Recommended sampling: temperature=0.7, top_p=0.95, top_k=20, repetition_penalty=1.1 — and never greedy (temperature=0 loops). The Cascade-2 paper uses 1.0 for its avg@k evals, but at 1.0 this model rambles (9k–60k-token traces) in single-sample use; 0.7 (top of DeepSeek-R1's 0.5–0.7 band) is the deployment recommendation. The repetition_penalty=1.1 curbs the re-verification loops this model is prone to in thinking mode — it lets the model close </think> and answer (clean termination, no measured accuracy loss on math checks); lowering temperature does not help (it deepens the loop).

Serving (vLLM, NVFP4 + MTP)

Edit for your use.
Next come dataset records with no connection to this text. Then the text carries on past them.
/-- Numbers of the reads and writes of a core that no memory instruction makes: its next bundle, its tape, its DLD, its Tombola table. From
`oldId` on they are reads of the bytes that a forward store overwrites in another module, by the offset of the tape (R178). -/
def sysId : Nat := 2 ^ 62
def tapeId : Nat := sysId + 1
def dldId : Nat := sysId + 2
def tombId : Nat := sysId + 3
def oldId : Nat := sysId + 16
/-- The place of the byte that an answer names. -/
def Remote.named (rm : Remote) (info : Nat) : List Loc :=
  rm.locs.filter (fun l => match l with | .far _ a => info == a + 1 | .flat _ a => info == a + 1 | _ => false)
/-- Old bytes of a record reach the tape (R178). -/
def Arch.putTape (a : Arch) (off : Nat) (x : List Byte) : Arch :=
  let base := a.tapep.toNat - a.tape.length
  { a with tape := a.tape.mapIdx (fun i b => if decide (off ≤ base + i ∧ base + i < off + x.length) then x.getD (base + i - off) b else b) }
/-- The outcome of such a read (R78, R169, R178, R179, R275, R276). -/
def Core.sysRead (c : Core) (rm : Remote) (st : FStatus) (data : List Byte) (info : Nat) : Core :=
  let got := rm.locs.zip data
  if rm.id ≥ oldId then
    if st == 0 || st == 2 then
      -- what was sent home before has to go there once more
      let put := fun (a : Arch) => let a := a.putTape (rm.id - oldId) data; { a with tapeHome := min a.tapeHome (rm.id - oldId) }
      { c with a := put c.a, shadow := put c.shadow }
    else c
  else if rm.id == dldId then
    { c with dld := c.dld.map (fun d => { d with
        got := d.got ++ got, poisoned := d.poisoned || st == 2, failed := if st == 0 || st == 2 then d.failed else some (answerOf st - 16) }) }
  else if rm.id == tombId then
    { c with tombGot := c.tombGot ++ got, tombBad := if st == 0 then c.tombBad else c.tombBad ++ [(st, rm.named info)] }
  else
    { c with
      fetchGot := c.fetchGot ++ (if st == 0 || rm.id == tapeId then got else [])
      fetchAsk := if rm.id == tapeId then c.fetchAsk else false
      fetchBad := if st == 0 || rm.id == tapeId then c.fetchBad else some st }

/-- A remote access has its outcome (R336). A store is over when no request of it is left; its bytes in this module's memory may
still have to reach their homes. An accumulation is over when all of its parts are (R183). -/
def State.finish (s : State) (rm : Remote) (st : FStatus) (data : List Byte) (info : Nat) : State :=
  let s := { s with pk := { s.pk with remotes := s.pk.remotes.filter (fun x => x.ctx != rm.ctx) } }
  let write := fun (x : Remote) => (x.body.kind == .write : Bool)
  let more := s.pk.remotes.any (fun x => x.chan.isNone && x.clus == rm.clus && x.core == rm.core && x.id == rm.id && write x == write rm)
  let onWay := s.perfs.any (fun p => p.clus == rm.clus && p.core == rm.core && p.id == rm.id)
  let known := (s.coreAt rm.clus rm.core).outst.find? (fun x => x.id == rm.id)
  if rm.id ≥ sysId then (if write rm then s else s.mapCore rm.clus rm.core (fun c => c.sysRead rm st data info))
  else if write rm then
    if st == 0 then (s.mapCore rm.clus rm.core (fun c =>
      let c := c.flagsBack rm.id s.beat (BitVec.ofNat 8 info)
      if more then c else { c with outst := c.outst.map (fun x => if x.id == rm.id then { x with reached := if onWay then x.reached else 2, away := false, flat := false } else x) })).settleStores
    else match known with
      | some x => s.failStore rm.clus rm.core x.issue rm.id (fswOf st) (if st == 5 then rm.port else 0xFFFF) rm.addr
      | none => s
  else s.mapCore rm.clus rm.core (fun c =>
    { c with reqs := (c.reqs.map (fun r =>
        if r.id != rm.id || r.kind == .store then r
        else if st != 0 then r.failPart rm st info
        else if r.elems.isEmpty then { r with answer := 1, reply := data ++ [BitVec.ofNat 8 info] }
        else r.arrived rm data info)).filter (fun r => !(r.id == rm.id && r.kind == .accum && r.answer == 1 && (r.local_.isEmpty || r.homed.isSome))) })

end Sys2Proof.Machine
end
Agentic workflows require more memory.

bash

# REQUIRED on GB10: the auto-selected FlashInfer NVFP4 GEMM leaks a ~394 MB non-torch
# workspace per linear layer (~100 GiB during profile_run) → fills the unified pool →
# hard reboot. CUTLASS uses a torch-managed workspace — no leak.
export VLLM_NVFP4_GEMM_BACKEND=cutlass
export TORCH_CUDA_ARCH_LIST=12.1 # sm_121
vllm serve /path/to/qwen36-vlm-cascade-nvfp4-mtp \
--served-model-name qwen3.6-27b-vlm-cascade-nvfp4-mtp \
--host 0.0.0.0 --port 8002 \
--quantization modelopt_fp4 \
--max-model-len 131072 \
--gpu-memory-utilization 0.7 \
--max-num-seqs 64 \
--max-num-batched-tokens 8192 \
--kv-cache-dtype fp8 \
--attention-backend TRITON_ATTN \
--enable-chunked-prefill \
--language-model-only \
--speculative-config '{"method": "mtp", "num_speculative_tokens": 2}' \
--compilation-config '{"cudagraph_mode": "PIECEWISE"}' \
--trust-remote-code
  • --language-model-only loads only the language model — the text benchmarks skip the vision tower. Omit it to serve the full vision-language model.
  • Keep TRITON_ATTN main attention and PIECEWISE cuda graphs on this hybrid mamba / full-attention architecture. --gpu-memory-utilization 0.8 trips on the inference-time Triton JIT of the spec/GDN decode kernels (non-torch headroom, not KV, is the limit at this util) — keep 0.7 and run a MemAvailable watchdog as a guard.
  • MTP/NEXTN spec-decode (num_speculative_tokens: 2) is lossless — pure decode speedup, identical outputs (~80% draft acceptance measured).
  • Add --reasoning-parser qwen3 to split <think> traces out of content — exposed as message.reasoning on vLLM 0.22.0 (SGLang uses reasoning_content); left off here so the trace reads in full. Required if you use thinking_token_budget (below).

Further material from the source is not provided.